In this situation, Nehru and Patel chose the wiser option: leave Jinnah to his devices (and to his Pakistan) and set out to build a more cohesive albeit truncated India. Like the Chinese leaders who consolidated independent jurisdictions in Peking (now Beijing) and Taipei in 1949, the Congress patriarchs may have calculated that this separation was temporary and that within a few years the unviable other would sue for reunification. Of course, history was to judge otherwise.
This rendition of the past is one of those tantalising “what ifs” of history. It is part of a set of questions that arise every now and then, especially when a new book or academic study appears on the subcontinent and its stable instability. In August, the subcontinent’s month of myth and memory, the questions get only more pronounced.

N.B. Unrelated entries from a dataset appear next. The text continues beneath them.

-- ==== Sys2Proof/Machine/Flags.lean ====
section
/-!
DEFINITION. The engine has no condition codes, carry or overflow flags (10_state.md R29). "The only one-bit or few-bit
status the engine keeps is `PHASE` and `RKS_VALID`": their codes, and every check that reads state (60_exceptions.md
R221, R226).
-/

namespace Sys2Proof.Machine

/-- The 2-bit code of `PHASE` (R24). -/
def Phase.code : Phase → BitVec 2
  | .idle => 0
  | .absorbing => 1
  | .finalized => 2

/-- The 1-bit code of `RKS_VALID` (R27). -/
def KeyState.validBit (k : KeyState) : BitVec 1 := BitVec.ofBool k.valid

/-- `NBLOCKS + (BUFLEN + LEN) div 64 > 2^55 − 1`, the condition of `LengthOverflow` (R108). -/
def wouldOverflow (hs : HashState) (len : Nat) : Bool :=
  decide (Config.maxBlocks < hs.nBlocks.toNat + (hs.bufLen.toNat + len) / 64)

/-- `NR = NK + 6` (R26). -/
def KeyState.rounds (k : KeyState) : Nat := Config.rounds k.nk.toNat

/-- The lengths a key may have in bytes: 16, 24 or 32 (R9, R131, R141). -/
def validKeyBytes (n : Nat) : Bool := n == 16 || n == 24 || n == 32

end Sys2Proof.Machine
end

However, August 14 and 15 are not the only dates of reckoning in this eighth month of the calendar. August 9, 1942, exactly 73 years ago this day, saw the inauguration of the Quit India Movement. This was the Mahatma’s last major mass movement. It was also perhaps the Mahatma’s last mistake. In a sense, no study of Partition, of British attitudes towards the Congress and of the lack of trust between Nehru and the British — including the mistaken belief of the Caroe school and others in the British establishment that a Congress-led India would lurch towards communism and be hostile to the strategic goals of the West — is possible without examining and re-appraising the Quit India Movement.

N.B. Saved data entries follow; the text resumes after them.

theorem step_of_command {s : State} {i : Instr} {rest : List Byte} (hr : s.resetIn = false)
    (hd : decode s.input = .command i rest) : step s = exec i (s.withInput rest) := by simp [step, hr, hd]

theorem step_of_illegal {s : State} {e : DecodeError} {rest : List Byte} (hr : s.resetIn = false)
    (hd : decode s.input = .illegal e rest) :
    step s = .next (respond (.error .illegalCommand) (s.withInput rest)) := by simp [step, hr, hd, raise_def]

theorem step_of_incomplete {s : State} (hr : s.resetIn = false) (hd : decode s.input = .incomplete) :
    step s = .next s := by simp [step, hr, hd]

/-! ## The round-key store, as far as a rule reads it -/

/-- Equal words of a round make equal round keys (R43 (c)). -/
theorem addRoundKey_congr {x y : Vector Column Config.rksWords} {r : Nat}
    (h : ∀ c, c < 4 → scheduleWord x (4 * r + c) = scheduleWord y (4 * r + c)) (b : Block) :
    addRoundKey x b r = addRoundKey y b r := by
  ext k hk
  have hbyte : scheduleByte x (16 * r + k) = scheduleByte y (16 * r + k) := by
    rw [show 16 * r + k = 16 * r + (4 * (k / 4) + k % 4) by omega, scheduleByte_round x r _ _ (by omega),
      scheduleByte_round y r _ _ (by omega)]
    simp only [h (k / 4) (by omega)]
  simp only [addRoundKey_getElem, hbyte]

/-- Key states that agree and are valid use the same round keys, 0 to `NR`. -/
theorem KeyState.Agree.addRoundKey_eq {a b : KeyState} (h : a.Agree b) (hv : a.valid = true) {r : Nat}
    (hr : r ≤ a.rounds) (s : Block) : addRoundKey a.rks s r = addRoundKey b.rks s r := by
  obtain ⟨-, hw⟩ := h.2 hv
  have hr : r ≤ a.nk.toNat + 6 := hr
  refine addRoundKey_congr (fun c hc => hw _ ?_) s
  rw [Config.scheduleWords]
  omega

/-- Key states that agree and are valid have the same number of rounds. -/
theorem KeyState.Agree.rounds_eq {a b : KeyState} (h : a.Agree b) (hv : a.valid = true) : a.rounds = b.rounds := by
  obtain ⟨hnk, -⟩ := h.2 hv
  rw [KeyState.rounds, KeyState.rounds, hnk]

/-- The full rounds of the cipher, over the round keys 1 to `NR − 1`. -/
theorem mem_fullRounds {a : KeyState} {r : Nat} (hr : r ∈ List.range' 1 (a.rounds - 1)) : r ≤ a.rounds := by
  rw [List.mem_range'_1] at hr
  omega

/-- Encryption under key states that agree (R192). -/
theorem KeyState.Agree.encryptBlock_eq {a b : KeyState} (h : a.Agree b) (hv : a.valid = true) :
    encryptBlock a = encryptBlock b := by
  funext block
  have hround : ∀ s, ∀ r ∈ List.range' 1 (a.rounds - 1), encRound a.rks s r = encRound b.rks s r :=
    fun s r hr => h.addRoundKey_eq hv (mem_fullRounds hr) _
  simp only [encryptBlock, ← h.rounds_eq hv]
  rw [List.foldl_ext _ _ _ hround, h.addRoundKey_eq hv (Nat.zero_le _), h.addRoundKey_eq hv (Nat.le_refl _)]

/-- Decryption under key states that agree (R193). -/
theorem KeyState.Agree.decryptBlock_eq {a b : KeyState} (h : a.Agree b) (hv : a.valid = true) :
    decryptBlock a = decryptBlock b := by
  funext block
  have hround : ∀ s, ∀ r ∈ (List.range' 1 (a.rounds - 1)).reverse, decRound a.rks s r = decRound b.rks s r :=
    fun s r hr => congrArg invMixColumns (h.addRoundKey_eq hv (mem_fullRounds (List.mem_reverse.mp hr)) _)
  simp only [decryptBlock, ← h.rounds_eq hv]
  rw [List.foldl_ext _ _ _ hround, h.addRoundKey_eq hv (Nat.zero_le _), h.addRoundKey_eq hv (Nat.le_refl _)]

/-- The schedule written out from key states that agree (R146). -/
theorem KeyState.Agree.scheduleBytes_eq {a b : KeyState} (h : a.Agree b) (hv : a.valid = true) :
    scheduleBytes a = scheduleBytes b := by
  obtain ⟨hnk, hw⟩ := h.2 hv
  have htake : a.rks.toList.take (Config.scheduleWords a.nk.toNat) =
      b.rks.toList.take (Config.scheduleWords a.nk.toNat) := by
    refine List.ext_getElem (by simp) fun j hj _ => ?_
    rw [List.length_take, Vector.length_toList] at hj
    have hword := hw j (by omega)
    rw [scheduleWord_lt _ (by omega), scheduleWord_lt _ (by omega)] at hword
    simpa using hword
  rw [scheduleBytes, scheduleBytes, htake, hnk]

/-! ## Agreement, command by command -/

/-- While a message is open, agreement is holding the same message (R21). -/
theorem HashState.Agree.sameMessage {a b : HashState} (h : a.Agree b) (hp : a.phase = .absorbing) : a.SameMessage b :=
  h.2.1 hp

/-- Two open messages that are the same agree. -/
theorem HashState.SameMessage.agree {a b : HashState} (h : a.SameMessage b) (ha : a.phase = .absorbing)
    (hb : b.phase = .absorbing) : a.Agree b :=
  ⟨ha.trans hb.symm, fun _ => h, fun hf => absurd (ha.symm.trans hf) (by decide)⟩

/-- Equal hash registers agree. -/
theorem HashState.agree_of_eq {a b : HashState} (h : a = b) : a.Agree b := by
  subst h
  exact ⟨rfl, fun _ => ⟨rfl, rfl, rfl, rfl⟩, fun _ => rfl⟩

/-- Two idle hash engines agree (R38). -/
theorem HashState.agree_of_idle {a b : HashState} (ha : a.phase = .idle) (hb : b.phase = .idle) : a.Agree b :=
  ⟨ha.trans hb.symm, fun hp => absurd (ha.symm.trans hp) (by decide), fun hp => absurd (ha.symm.trans hp) (by decide)⟩

/-- Two key states without a schedule agree (R38). -/
theorem KeyState.agree_of_invalid {a b : KeyState} (ha : a.valid = false) (hb : b.valid = false) : a.Agree b :=
  ⟨ha.trans hb.symm, fun hv => absurd (ha.symm.trans hv) (by decide)⟩

/-- The checks of a command read defined bits alone. -/
theorem firstFailingCheck_of_agree {s t : State} (hh : s.hash.Agree t.hash) (hk : s.keys.Agree t.keys) (i : Instr) :
    firstFailingCheck i s = firstFailingCheck i t := by
  have ⟨hp, _⟩ := hh
  obtain ⟨hv, hnk⟩ := hk
  cases i with
  | hwrite data =>
    by_cases ha : s.hash.phase = .absorbing
    · obtain ⟨-, hl, hn, -⟩ := hh.sameMessage ha
      simp only [firstFailingCheck, hp, hl, hn]
    · rw [firstFailingCheck, if_pos ha, firstFailingCheck, if_pos (hp ▸ ha)]
  | hfinal | hread => simp only [firstFailingCheck, hp]
  | addroundkey arg block =>
    cases ha : s.keys.valid with
    | false => rw [firstFailingCheck, if_pos ha, firstFailingCheck, if_pos (hv ▸ ha)]
    | true =>
      obtain ⟨hnk, -⟩ := hnk ha
      simp only [firstFailingCheck, hv, hnk]
  | ksread | enc buffer | dec buffer => simp only [firstFailingCheck, hv]
  | _ => rfl

/-- The output of a command that succeeds comes from defined bits alone. -/
theorem outputOf_of_agree {s t : State} (hh : s.hash.Agree t.hash) (hk : s.keys.Agree t.keys) {i : Instr}
    (hc : firstFailingCheck i s = none) : outputOf i s = outputOf i t := by
  cases i with
  | hread =>
    obtain ⟨-, -, hfinal⟩ := hh
    have heq : s.hash.h = t.hash.h := hfinal (firstFailingCheck_hread_eq_none.mp hc)
    rw [outputOf, outputOf, heq]
  | kdf arg password => rw [outputOf, outputOf, hashPassword_eq s.hash t.hash]
  | ksread => exact hk.scheduleBytes_eq (firstFailingCheck_ksread_eq_none.mp hc)
  | addroundkey arg block =>
    obtain ⟨hv, hr⟩ := firstFailingCheck_addroundkey_eq_none.mp hc
    rw [outputOf, outputOf, hk.addRoundKey_eq hv hr]
  | enc buffer =>
    obtain ⟨-, hv⟩ := firstFailingCheck_enc_eq_none.mp hc
    rw [outputOf, outputOf, hk.encryptBlock_eq hv]
  | dec buffer =>
    obtain ⟨-, hv⟩ := firstFailingCheck_dec_eq_none.mp hc
    rw [outputOf, outputOf, hk.decryptBlock_eq hv]
  | _ => rfl

/-- The hash registers agree after a command that succeeds. -/
theorem hashOf_agree {s t : State} (hh : s.hash.Agree t.hash) {i : Instr} (hc : firstFailingCheck i s = none) :
    (hashOf i s.hash).Agree (hashOf i t.hash) := by
  cases i with
  | hinit => exact (hashInit_sameMessage s.hash t.hash).agree rfl rfl
  | hwrite data =>
    obtain ⟨hp, -⟩ := firstFailingCheck_hwrite_eq_none.mp hc
    exact (absorb_sameMessage (hh.sameMessage hp) data).agree ((absorb_phase _ _).trans hp)
      ((absorb_phase _ _).trans (hh.1.symm.trans hp))
  | hfinal =>
    have hp := firstFailingCheck_hfinal_eq_none.mp hc
    exact HashState.agree_of_eq (hashFinal_eq_of_sameMessage (hh.sameMessage hp))
  | kdf arg password => exact HashState.agree_of_eq (hashPassword_eq s.hash t.hash password)
  | _ => exact hh

/-- The key registers agree after a command that succeeds. -/
theorem keysOf_agree {s t : State} (hk : s.keys.Agree t.keys) {i : Instr} (hc : firstFailingCheck i s = none) :
    (keysOf i s.keys).Agree (keysOf i t.keys) := by
  cases i with
  | kexp material => exact ⟨rfl, fun _ => ⟨rfl, kexp_words_eq rfl hc⟩⟩
  | _ => exact hk

/-- The same response keeps agreement. -/
theorem State.Agree.respond {s t : State} (h : s.Agree t) (a : Response) : (respond a s).Agree (respond a t) := by
  obtain ⟨hin, hout, hr, hh, hk⟩ := h
  exact ⟨hin, congrArg (· ++ [a]) hout, hr, hh, hk⟩

/-- A command run from states that agree leaves states that agree. -/
theorem exec_agree {s t : State} (h : s.Agree t) (i : Instr) :
    ∃ s' t', exec i s = .next s' ∧ exec i t = .next t' ∧ s'.Agree t' := by
  have ⟨hin, hout, hr, hh, hk⟩ := h
  have hcheck := firstFailingCheck_of_agree hh hk i
  cases hc : firstFailingCheck i s with
  | some e => exact ⟨_, _, exec_of_fails hc, exec_of_fails (hcheck ▸ hc), h.respond _⟩
  | none =>
    have heff : (effectOf i s).Agree (effectOf i t) := ⟨hin, hout, hr, hashOf_agree hh hc, keysOf_agree hk hc⟩
    refine ⟨_, _, exec_of_passes hc, exec_of_passes (hcheck ▸ hc), ?_⟩
    rw [← outputOf_of_agree hh hk hc]
    exact heff.respond _

/-- States that agree still do when the same bytes are taken from their streams. -/
theorem State.Agree.withInput {s t : State} (h : s.Agree t) (bytes : List Byte) :
    (s.withInput bytes).Agree (t.withInput bytes) := by
  obtain ⟨-, h⟩ := h
  exact ⟨rfl, h⟩

/-- The reset event leaves nothing defined that two states could disagree on but the responses given (R251). -/
theorem takeReset_agree {s t : State} (hout : s.output = t.output) : (takeReset s).Agree (takeReset t) :=
  ⟨rfl, hout, rfl, HashState.agree_of_idle rfl rfl, KeyState.agree_of_invalid rfl rfl⟩

/-- Settles O14: agreeing states have the same reset input and stream, so they take the same kind of step; a command
keeps agreement by `exec_agree`. -/
theorem undefinedBitsStayUnobserved : Obligations.UndefinedBitsStayUnobserved := by
  intro s t h
  have ⟨hin, hout, hr, _, _⟩ := h
  cases hs : s.resetIn with
  | true => exact ⟨_, _, step_of_reset hs, step_of_reset (hr ▸ hs), takeReset_agree hout⟩
  | false =>
    cases hd : decode s.input with
    | command i rest =>
      rw [step_of_command hs hd, step_of_command (hr ▸ hs) (hin ▸ hd)]
      exact exec_agree (h.withInput rest) i
    | illegal e rest =>
      exact ⟨_, _, step_of_illegal hs hd, step_of_illegal (hr ▸ hs) (hin ▸ hd), (h.withInput rest).respond _⟩
    | incomplete => exact ⟨s, t, step_of_incomplete hs hd, step_of_incomplete (hr ▸ hs) (hin ▸ hd), h⟩

end Sys2Proof.Machine
end

section

/-!
PROOFS. Storage (20_memory.md): repeated commands (R49), what a step takes from the stream (R48) and the constant tables
(R56 to R60), with the statements O18, O6 and O17, each after the facts it needs.
-/

namespace Sys2Proof.Machine

/-! ## Repeated commands (R49) -/

/-- Two stores with the same words are the same. -/
theorem rks_ext {a b : Vector Column Config.rksWords} (h : ∀ i, scheduleWord a i = scheduleWord b i) : a = b :=
  Vector.ext fun i hi => by rw [← scheduleWord_lt a hi, ← scheduleWord_lt b hi, h i]

/-- Expanding the same key again writes the same words over the same store (R142, R143). -/
theorem expandKey_expandKey {nk : Nat} (h : legalNk nk) (material : List Byte) (rks : Vector Column Config.rksWords) :
    expandKey nk material (expandKey nk material rks) = expandKey nk material rks := by
  refine rks_ext fun i => ?_
  by_cases hi : i < Config.scheduleWords nk
  · exact expandKey_words_eq h material _ _ i hi
  · obtain ⟨-, -, habove⟩ := expandKey_spec h material (expandKey nk material rks)
    exact habove i (Nat.le_of_not_lt hi)

/-- A response changes nothing that a check reads. -/
@[simp] theorem firstFailingCheck_respond (i : Instr) (a : Response) (s : State) :
    firstFailingCheck i (respond a s) = firstFailingCheck i s := by cases i <;> rfl

/-- A response changes nothing that an output comes from. -/
@[simp] theorem outputOf_respond (i : Instr) (a : Response) (s : State) :
    outputOf i (respond a s) = outputOf i s := by cases i <;> rfl

section
variable {i : Instr} (hi : i.op ∉ [Op.hwrite, .hfinal])
include hi

/-- No command but HWRITE and HFINAL changes what its own checks read. -/
theorem firstFailingCheck_effectOf (s : State) : firstFailingCheck i (effectOf i s) = firstFailingCheck i s := by
  cases i with
  | hwrite data | hfinal => simp [Instr.op] at hi
  | _ => rfl

/-- No command but HWRITE and HFINAL changes what its own output comes from; KDF's comes from the password alone. -/
theorem outputOf_effectOf (s : State) : outputOf i (effectOf i s) = outputOf i s := by
  cases i with
  | hwrite data | hfinal => simp [Instr.op] at hi
  | kdf arg password => rw [outputOf, outputOf, hashPassword_eq]
  | _ => rfl

/-- HINIT and KDF set the hash registers to values of their own (R104, R131). -/
theorem hashOf_hashOf (hs : HashState) : hashOf i (hashOf i hs) = hashOf i hs := by
  cases i with
  | hwrite data | hfinal => simp [Instr.op] at hi
  | kdf arg password => exact hashPassword_eq _ _ password
  | _ => rfl

end

/-- A second KEXP of the same key finds the registers it would write (R141, R142). -/
theorem keysOf_keysOf {i : Instr} {s : State} (hc : firstFailingCheck i s = none) :
    keysOf i (keysOf i s.keys) = keysOf i s.keys := by
  cases i with
  | kexp material =>
    obtain ⟨hnk, -⟩ := legalNk_of_validKeyBytes (firstFailingCheck_kexp_eq_none.mp hc)
    exact KeyState.ext (expandKey_expandKey hnk material s.keys.rks) rfl rfl
  | _ => rfl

There is the conventional argument that Britain forced the Mahatma into a corner by not acceding to his demand for full independence for India as a price for Indian (and Congress’) commitment to the Allied cause in World War II. Yet, was it realistic to expect such a concession in the midst of a titanic struggle against the Nazis and the Axis powers, a conflict that had seen even London bombed by the Luftwaffe during the Battle of Britain just two summers earlier, in 1940.
To agree to the Congress’ demand at such a stage would have appeared to be a sign of weakness and a loss of nerve for the British government. It had a domestic constituency (back home in Britain) to answer to, and that was obviously going to take (at least temporary) precedence over the moral imperative and feasibility of holding on to India.
Nevertheless the Mahatma persisted. Cautionary voices like those of C. Rajagopalachari, who opposed the Quit India Movement, were ignored. The Muslim League, whether by conviction or in pragmatism, saw its chance and stayed out of the Congress-led protests. It won the colonial government’s gratitude, and found a sympathetic ear for its still out-of-the-blue idea of a separate country.
Much more than that the Quit India Movement convinced crucial sections in Britain that India and the Congress were not going to be reliable in the eventuality of independence. The ramifications were not limited to Partition. As such, one day, maybe even today, India needs to have an honest conversation with itself about the Quit India Movement: the folly of ’42.